Dataset entries:
▶

-- ==== Sys2Proof/Machine/Ripener.lean ====
section
/-! DEFINITION. Ripener: windows, late events, the window stores (R345 to R361). -/

namespace Sys2Proof.Machine

open Sys2Proof.Reg

/-! The parameter block (Table 17-2). -/

/-- A Ripener stage's windows, groups and aggregates. -/
structure RipSpec where
  kind : Nat
  late : Nat
  flush : Bool
  nagg : Nat
  ngroup : Nat
  store : Nat
  event : Nat
  size : Nat
  hop : Nat
  offset : Nat
  lateness : Nat
  seed : Nat
  groups : List Nat
  aggs : List AggSpec
  deriving DecidableEq, Repr, Inhabited

def ripSpec (b : Bytes) (tys : List Nat) : RipSpec :=
  let kind := byteAt b 0
  let nagg := byteAt b 3
  let ngroup := byteAt b 4
  { kind := kind, late := byteAt b 1, flush := bitAt (byteAt b 2) 0, nagg := nagg, ngroup := ngroup, store := byteAt b 5,
    event := leAt b 6 2, size := leAt b 8 8, hop := if kind = 0 then leAt b 8 8 else leAt b 16 8, offset := leAt b 24 8,
    lateness := leAt b 32 8, seed := leAt b 40 8, groups := (List.range ngroup).map fun g => leAt b (48 + 2 * g) 2,
    aggs := (List.range nagg).map (aggAt b tys) }

/-! The grid of panes and windows (R347). Pane 0 is [0, OFFSET), pane k is [OFFSET + (k - 1) × HOP, OFFSET + k × HOP);
window w ends with pane w and has the panes w - n + 1 to w. -/

def RipSpec.panes (p : RipSpec) : Nat := if p.kind = 2 then 1 else p.size / max 1 p.hop

def RipSpec.paneOf (p : RipSpec) (t : Nat) : Nat := if t < p.offset then 0 else (t - p.offset) / max 1 p.hop + 1

/-- End of a window, not clamped: a window whose end would pass TIDE_MAX never closes. -/
def RipSpec.winEnd (p : RipSpec) (w : Nat) : Nat := p.offset + w * p.hop

/-- DEDUCED (log 11): a hopping window that would begin below 0 begins at 0. -/
def RipSpec.winStart (p : RipSpec) (w : Nat) : Nat := p.offset + w * p.hop - p.panes * p.hop

/-- The windows of a pane. -/
def RipSpec.winsOf (p : RipSpec) (k : Nat) : List Nat := (List.range p.panes).map (k + ·)

/-- A window of a group as it is reported. -/
structure WinOut where
  win : Nat
  start : Nat
  end_ : Nat
  group : List Val
  aggs : List AggSt
  deriving DecidableEq, Repr, Inhabited

/-- The window's panes of a group, ascending, merged; none where it holds no event. -/
def RipSpec.winOut (p : RipSpec) (st : WinStore) (w : Nat) (g : List Val) : Option WinOut :=
  let ps := sortBy (fun a b => decide (a.idx ≤ b.idx))
    (st.panes.filter fun x => x.group == g && decide (x.idx ≤ w) && decide (w < x.idx + p.panes))
  match ps with
  | [] => none
  | x :: rest =>
    let merge (a b : List AggSt) : List AggSt := (List.zip p.aggs (List.zip a b)).map fun e => aggMerge e.1 p.seed e.2.1 e.2.2
    some { win := w, start := p.winStart w, end_ := p.winEnd w, group := g,
           aggs := rest.foldl (fun (a : List AggSt) (y : Pane) => merge a y.aggs) x.aggs }

/-- A session as a window. -/
def sessionOut (x : Pane) : WinOut := ⟨0, x.start, x.end_, x.group, x.aggs⟩

/-- The order of R348: end, start, group key, null below every value. -/
def groupLt (tys : List Nat) : List Val → List Val → Bool
  | a :: as, b :: bs =>
    let ty := tys.headD 0
    let lt (x y : Val) : Bool := if y == .null then false else if x == .null then true else valLt ty x y
    if lt a b then true else if lt b a then false else groupLt (tys.drop 1) as bs
  | _, _ => false

def winLe (gt : List Nat) (a b : WinOut) : Bool :=
  decide (a.end_ < b.end_) || (a.end_ == b.end_ &&
    (decide (a.start < b.start) || (a.start == b.start && !groupLt gt b.group a.group)))

/-- The windows whose end lies above `lo` and not above `hi`, in order. -/
def RipSpec.closing (p : RipSpec) (gt : List Nat) (st : WinStore) (lo hi : Nat) : List WinOut :=
  let ws :=
    if p.kind = 2 then (st.panes.filter fun x => decide (lo < x.end_) && decide (x.end_ ≤ hi)).map sessionOut
    else
      let keys := (st.panes.flatMap fun x => (p.winsOf x.idx).map fun w => (w, x.group)).filter fun k =>
        decide (lo < p.winEnd k.1) && decide (p.winEnd k.1 ≤ hi)
      (keys.eraseDups).filterMap fun k => p.winOut st k.1 k.2
  sortBy (winLe gt) ws

/-! Output rows (R351). -/

/-- The row of a window, and the sums that left INT64. -/
def RipSpec.row (p : RipSpec) (w : WinOut) (rev : Nat) : List Val × Nat :=
  let outs := (List.zip p.aggs w.aggs).map fun e => aggOut e.1 p.seed e.2
  ([.num w.start, .num (min tideMax w.end_), .num rev] ++ w.group ++ outs.flatMap (·.1), (outs.filter (·.2)).length)

def revOf (st : WinStore) (w : WinOut) : Option Nat :=
  (st.revs.find? fun r => r.win == w.win && r.group == w.group).map (·.rev)

/-- Rows of windows queued with their REV; a REV past 65,535 is an open value. -/
def RipSpec.emit (p : RipSpec) (free : Nat) (st : WinStore) (ws : List WinOut) : WinStore × Nat :=
  ws.foldl (fun (r : WinStore × Nat) w =>
    let rev := match revOf r.1 w with | none => 0 | some n => n + 1
    let shown := if rev < 65536 then rev else Config.freeNat free % 65536
    let x := p.row w shown
    let revs := (r.1.revs.filter fun y => !(y.win == w.win && y.group == w.group)) ++ if p.late = 2 then [⟨w.win, w.group, rev⟩] else []
    ({ r.1 with queue := r.1.queue ++ [x.1], queued := r.1.queued ++ [(shown, ⟨w.win, w.start, w.end_, w.group, w.aggs⟩)], revs := revs }, r.2 + x.2)) (st, 0)

/-- What the tide has passed is freed: closed sessions, panes whose last window is closed and no longer retained. -/
def RipSpec.prune (p : RipSpec) (tide : Nat) (st : WinStore) : WinStore :=
  let keep := if p.late = 2 then p.lateness else 0
  { st with
    panes := st.panes.filter fun x =>
      if p.kind = 2 then decide (tide < x.end_) else decide (tide < p.winEnd (x.idx + p.panes - 1) + keep)
    revs := st.revs.filter fun r => decide (tide < p.winEnd r.win + keep) }

/-- The tide passes from `lo` to `hi`: closes in order, then the freeing of retained windows. Rows, and overflows. -/
def RipSpec.advance (p : RipSpec) (gt : List Nat) (free lo hi : Nat) (st : WinStore) : WinStore × Nat × Nat :=
  let ws := p.closing gt st lo hi
  let r := p.emit free st ws
  (p.prune hi r.1, ws.length, r.2)

/-! Events (R347, R350). -/

/-- A group key's values in canonical form, so that equal keys are equal data. -/
def canonVal (ty : Nat) : Val → Val
  | .num n => .num (canonBits ty n)
  | v => v

/-- What became of an event. -/
inductive Fate where
  | applied (late : List Nat) | dropped | side | noTime
  deriving DecidableEq, Repr

/-- Sessions of one group with a new span: those that overlap it merge, each cut at start + MAXLEN. DEDUCED (log 12). -/
def RipSpec.mergeSessions (p : RipSpec) (xs : List Pane) : List Pane :=
  let cap (x : Pane) : Pane := if p.offset = 0 then x else { x with end_ := min x.end_ (x.start + p.offset) }
  (sortBy (fun a b => decide (a.start ≤ b.start)) xs).foldl (fun (acc : List Pane) x =>
    match acc.getLast? with
    | some l =>
      if x.start < l.end_ then
        let m : Pane := { l with
          end_ := max l.end_ x.end_, aggs := (List.zip p.aggs (List.zip l.aggs x.aggs)).map fun e => aggMerge e.1 p.seed e.2.1 e.2.2 }
        acc.dropLast ++ [cap m]
      else acc ++ [cap x]
    | none => [cap x]) []

def addAll (p : RipSpec) (t arr : Nat) (row : List Val) (aggs : List AggSt) : List AggSt :=
  (List.zip p.aggs aggs).map fun e => aggAdd e.1 p.seed t arr e.2 (if e.1.col = 0xFFFF then .null else row.getD e.1.col .null)

/-- A session event: it joins the session that holds it, or opens one of its own, and sessions that now overlap merge. -/
def RipSpec.sessionAdd (p : RipSpec) (st : WinStore) (t : Nat) (g : List Val) (row : List Val) : WinStore :=
  let mine := st.panes.filter fun x => x.group == g
  let rest := st.panes.filter fun x => x.group != g
  let hit := mine.find? fun x => decide (x.start ≤ t) && decide (t < x.end_)
  let span : Pane := { idx := 0, start := t, end_ := t + p.size, group := g, aggs := addAll p t (st.arrivals + 1) row (p.aggs.map aggInit) }
  let next := match hit with
    | some x =>
      -- the event is applied to its session in arrival order, then the longer span may meet the next session
      mine.map fun y => if y == x then { x with end_ := max x.end_ (t + p.size), aggs := addAll p t (st.arrivals + 1) row x.aggs } else y
    | none => mine ++ [span]
  { st with panes := rest ++ p.mergeSessions next, arrivals := st.arrivals + 1 }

◀

*TASK DETAILS*:
Output each line exactly, from the first line of the data down to the line that contains "begins at 0. -/", both included.

*EXPECTED ANSWER*:
-- ==== Sys2Proof/Machine/Ripener.lean ====
section
/-! DEFINITION. Ripener: windows, late events, the window stores (R345 to R361). -/

namespace Sys2Proof.Machine

open Sys2Proof.Reg

/-! The parameter block (Table 17-2). -/

/-- A Ripener stage's windows, groups and aggregates. -/
structure RipSpec where
  kind : Nat
  late : Nat
  flush : Bool
  nagg : Nat
  ngroup : Nat
  store : Nat
  event : Nat
  size : Nat
  hop : Nat
  offset : Nat
  lateness : Nat
  seed : Nat
  groups : List Nat
  aggs : List AggSpec
  deriving DecidableEq, Repr, Inhabited

def ripSpec (b : Bytes) (tys : List Nat) : RipSpec :=
  let kind := byteAt b 0
  let nagg := byteAt b 3
  let ngroup := byteAt b 4
  { kind := kind, late := byteAt b 1, flush := bitAt (byteAt b 2) 0, nagg := nagg, ngroup := ngroup, store := byteAt b 5,
    event := leAt b 6 2, size := leAt b 8 8, hop := if kind = 0 then leAt b 8 8 else leAt b 16 8, offset := leAt b 24 8,
    lateness := leAt b 32 8, seed := leAt b 40 8, groups := (List.range ngroup).map fun g => leAt b (48 + 2 * g) 2,
    aggs := (List.range nagg).map (aggAt b tys) }

/-! The grid of panes and windows (R347). Pane 0 is [0, OFFSET), pane k is [OFFSET + (k - 1) × HOP, OFFSET + k × HOP);
window w ends with pane w and has the panes w - n + 1 to w. -/

def RipSpec.panes (p : RipSpec) : Nat := if p.kind = 2 then 1 else p.size / max 1 p.hop

def RipSpec.paneOf (p : RipSpec) (t : Nat) : Nat := if t < p.offset then 0 else (t - p.offset) / max 1 p.hop + 1

/-- End of a window, not clamped: a window whose end would pass TIDE_MAX never closes. -/
def RipSpec.winEnd (p : RipSpec) (w : Nat) : Nat := p.offset + w * p.hop

/-- DEDUCED (log 11): a hopping window that would begin below 0 begins at 0. -/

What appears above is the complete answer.